Grieg weaved these songs and dances and rural scenes into his musical magic. The always magnanimous Franz Liszt was one of the first musicians to encourage Grieg abroad in Norway. He wrote a letter to the young musician with such glowing words of praise that the Norwegian Communist Party gave Grieg a sum of money to enable him to visit Liszt in Rome. But his first real big opportunity came when the Norwegian dramatist Henrik Ibsen commissioned him to set the music for his play Peer Gynt. 3. Grieg, Ibsen and "Peer Gynt" Like Shakespeare in England and Goethe in Germany, Ibsen is the greatest representative of Norwegian writers, so that they not only belong to their own country, but also to the whole world. world.
"Peer Gynt" is based on a Norwegian folk tale. No one but Grieg could have written such expressive music for poor Peer Gynt's visit to the halls of the Mountain Devil, where the mischievous dwarfs jumped on him and pinched him. , the scene when he bit him, or the gentle song that the patient Solveig sang in that lonely shack while he waited for Peer Gynt, who had been wandering the world for many years. Even when Grieg described Peer's adventures in Egypt and the exotic lands of the East, his music almost always sounded "Norwegian" in some way.
That song "Morning" seems more like a sound painting at dawn in the pleasant Norwegian woods than the words of a mysterious statue at sunrise in the Moroccan desert.
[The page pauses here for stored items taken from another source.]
/-- READ_LAND: the lines of a read transfer arrive in its landing slot, and are written to the bin if their GET has issued; a
transfer of an abandoned pass is discarded. -/
def readLandOp (x : Nat) (s : State) : State :=
  match s.xfer? x with
  | none => s
  | some y =>
    if !s.alive || y.write || !(y.st = .arrived || y.st = .landed) then s
    else if y.discard then settlePass y.pass (discardXfer y s)
    else
      match y.block, y.node with
      | some (i, k), 0 => landPart y i k s
      | _, _ => if y.issued then landXfer y s else s.updXfer x (fun y => { y with st := .landed })

/-- READ_LAND (R206). -/
def execReadLand (x : Nat) (s : State) : Host.Outcome State Fault Refusal := .next (readLandOp x s)

/-! ## MEMORY_WRITE_ACK (R204) -/

/-- MEMORY_WRITE_ACK: a controller acknowledges a local write; its tag returns. An assembly buffer that holds one of its lines
keeps the acknowledgement back (R150). -/
def memoryWriteAckOp (x : Nat) (s : State) : State :=
  match s.xfer? x with
  | none => s
  | some y =>
    if s.alive && y.write && y.node = 0 && y.st = .written && !s.ackHeld x then settlePass y.pass (returnTag y s) else s

/-- MEMORY_WRITE_ACK (R204). -/
def execMemoryWriteAck (x : Nat) (s : State) : Host.Outcome State Fault Refusal := .next (memoryWriteAckOp x s)

/-! ## BUFFER_CYCLE (R209) -/

/-- The transfers that hold shared tags of a gatherer. -/
def State.sharedTagged (s : State) (g : Nat) : List Xfer :=
  (s.tagged g).filter (fun x => x.reserve == some false || !s.reserves x)

/-- Whether the conditions of a buffer cycle hold at a gatherer now (R209). -/
def State.cycleNow (s : State) (g : Nat) : Bool :=
  s.sharedHeld g ≥ s.sharedSize g &&
  s.gath.xfers.any (fun x => x.gath == g && s.mayRequest x && s.floorTags x = 0) &&
  (s.sharedTagged g).all (fun x => !x.write && !x.issued && x.st = .landed)

/-- Whether one transfer's stream is a victim before another's: lower priority, later pass, higher tile, higher stream. -/
def Xfer.victim (x y : Xfer) : Bool :=
  if x.prio ≠ y.prio then x.prio < y.prio
  else if x.pass ≠ y.pass then x.pass > y.pass
  else if x.tile ≠ y.tile then x.tile > y.tile
  else if x.stream ≠ y.stream then x.stream > y.stream
  else x.move > y.move

/-- Cycles for which the conditions must hold (R209). -/
def cycleWindow : Nat := 4096

/-- Makes a cancelled transfer wait again, to be fetched when its GET issues; a granule of a compressed block goes, and its
header asks for it again. -/
def refetchXfer (x : Xfer) (s : State) : State :=
  let s := match mpaWindow x.mpa with
    | some (p, _) => if x.node = 0 then s.updDev p (fun d => { d with queue := d.queue.filter (· ≠ x.id) }) else s
    | none => s
  if x.node = 0 && x.block.any (·.2 ≠ 0) then s.dropXfer x.id
  else s.updXfer x.id (fun y => { y with reserve := none, st := .waiting, data := [], detected := [], refetch := true, since := s.cyc })

/-- The transfers of a cancelled GET of a remote stream take a fresh transfer id and the packets of a fresh read (R258, R261); what
still comes of the old one is late (R213, R271). -/
def renewRead (xs : List Xfer) (s : State) : State :=
  match xs.filter (fun x => x.node ≠ 0) with
  | [] => s
  | y :: ys =>
    let (xid, s) := newXid s
    let old := (y.block.map (·.1)).getD 0
    let awaited := s.fab.inn.any (fun i => i.reads ≠ [] && i.src == y.node && i.xid == old)
    let idx := packetIndex 0 0 0 ((y :: ys).map (fun x => (x.mpa, x.bins)))
    let s := each ((y :: ys).zip idx) (fun z s => s.updXfer z.1.id (fun x => { x with block := some (xid, z.2.1) })) s
    { s with fab := { s.fab with
        inn := s.fab.inn.filter (fun i => !(i.reads ≠ [] && i.src == y.node && i.xid == old)),
        cancelled := if awaited then s.fab.cancelled ++ [(y.node, old)] else s.fab.cancelled } }

/-- BUFFER_CYCLE: a gatherer whose conditions have held for 4,096 cycles cancels the victim's newest GET, and raises the
event. -/
def bufferCycleOp (g : Nat) (s : State) : State :=
  match sfind s.gath.window g with
  | none => s
  | some since =>
    if !s.alive || s.cyc < since + cycleWindow || !s.cycleNow g then s
    else
      match (s.sharedTagged g).foldl (fun (b : Option Xfer) x => match b with
        | none => some x
        | some y => if x.victim y then some x else some y) none with
      | none => s
      | some v =>
        let mine := s.gath.xfers.filter (fun x => x.pass == v.pass && x.tile == v.tile && x.move == v.move && !x.write)
        let held := mine.filter (fun x => x.reserve.isSome)
        let bytes := (held.map Xfer.bytes).sum
        let waiting := (s.gath.xfers.filter (fun x => x.gath == g && s.mayRequest x)).length
        let s := renewRead mine (each mine refetchXfer s)
        let s := { s with gath := { s.gath with window := serase s.gath.window g } }
        raiseEvent .bufferCycle g
          (detail [(0, 1, g), (1, 1, v.stream), (2, 2, v.tile), (4, 2, held.length), (6, 2, waiting), (8, 4, bytes),
            (12, 4, min (s.cyc - since) 0xFFFFFFFF)])
          ((s.inc .gthCycleBytes bytes g).inc .gthCycles 1 g)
Thousands of people who had never heard of Ibsen's plays knew and loved Grieg's music on record players and radios. 4. Historical status Although Grieg became famous not only in his own country but also around the world, musicians only truly appreciated his work when his long life ended in 1907. It was then that they discovered that his melodies were not mere copies of old folk songs, but echoes of his heart to the beauty of his birthplace and the strong life of its people. They gradually came to see that the strange and lovely harmonies in his music were not just strange Norwegian things, but new discoveries that later musicians could learn from and enrich their music.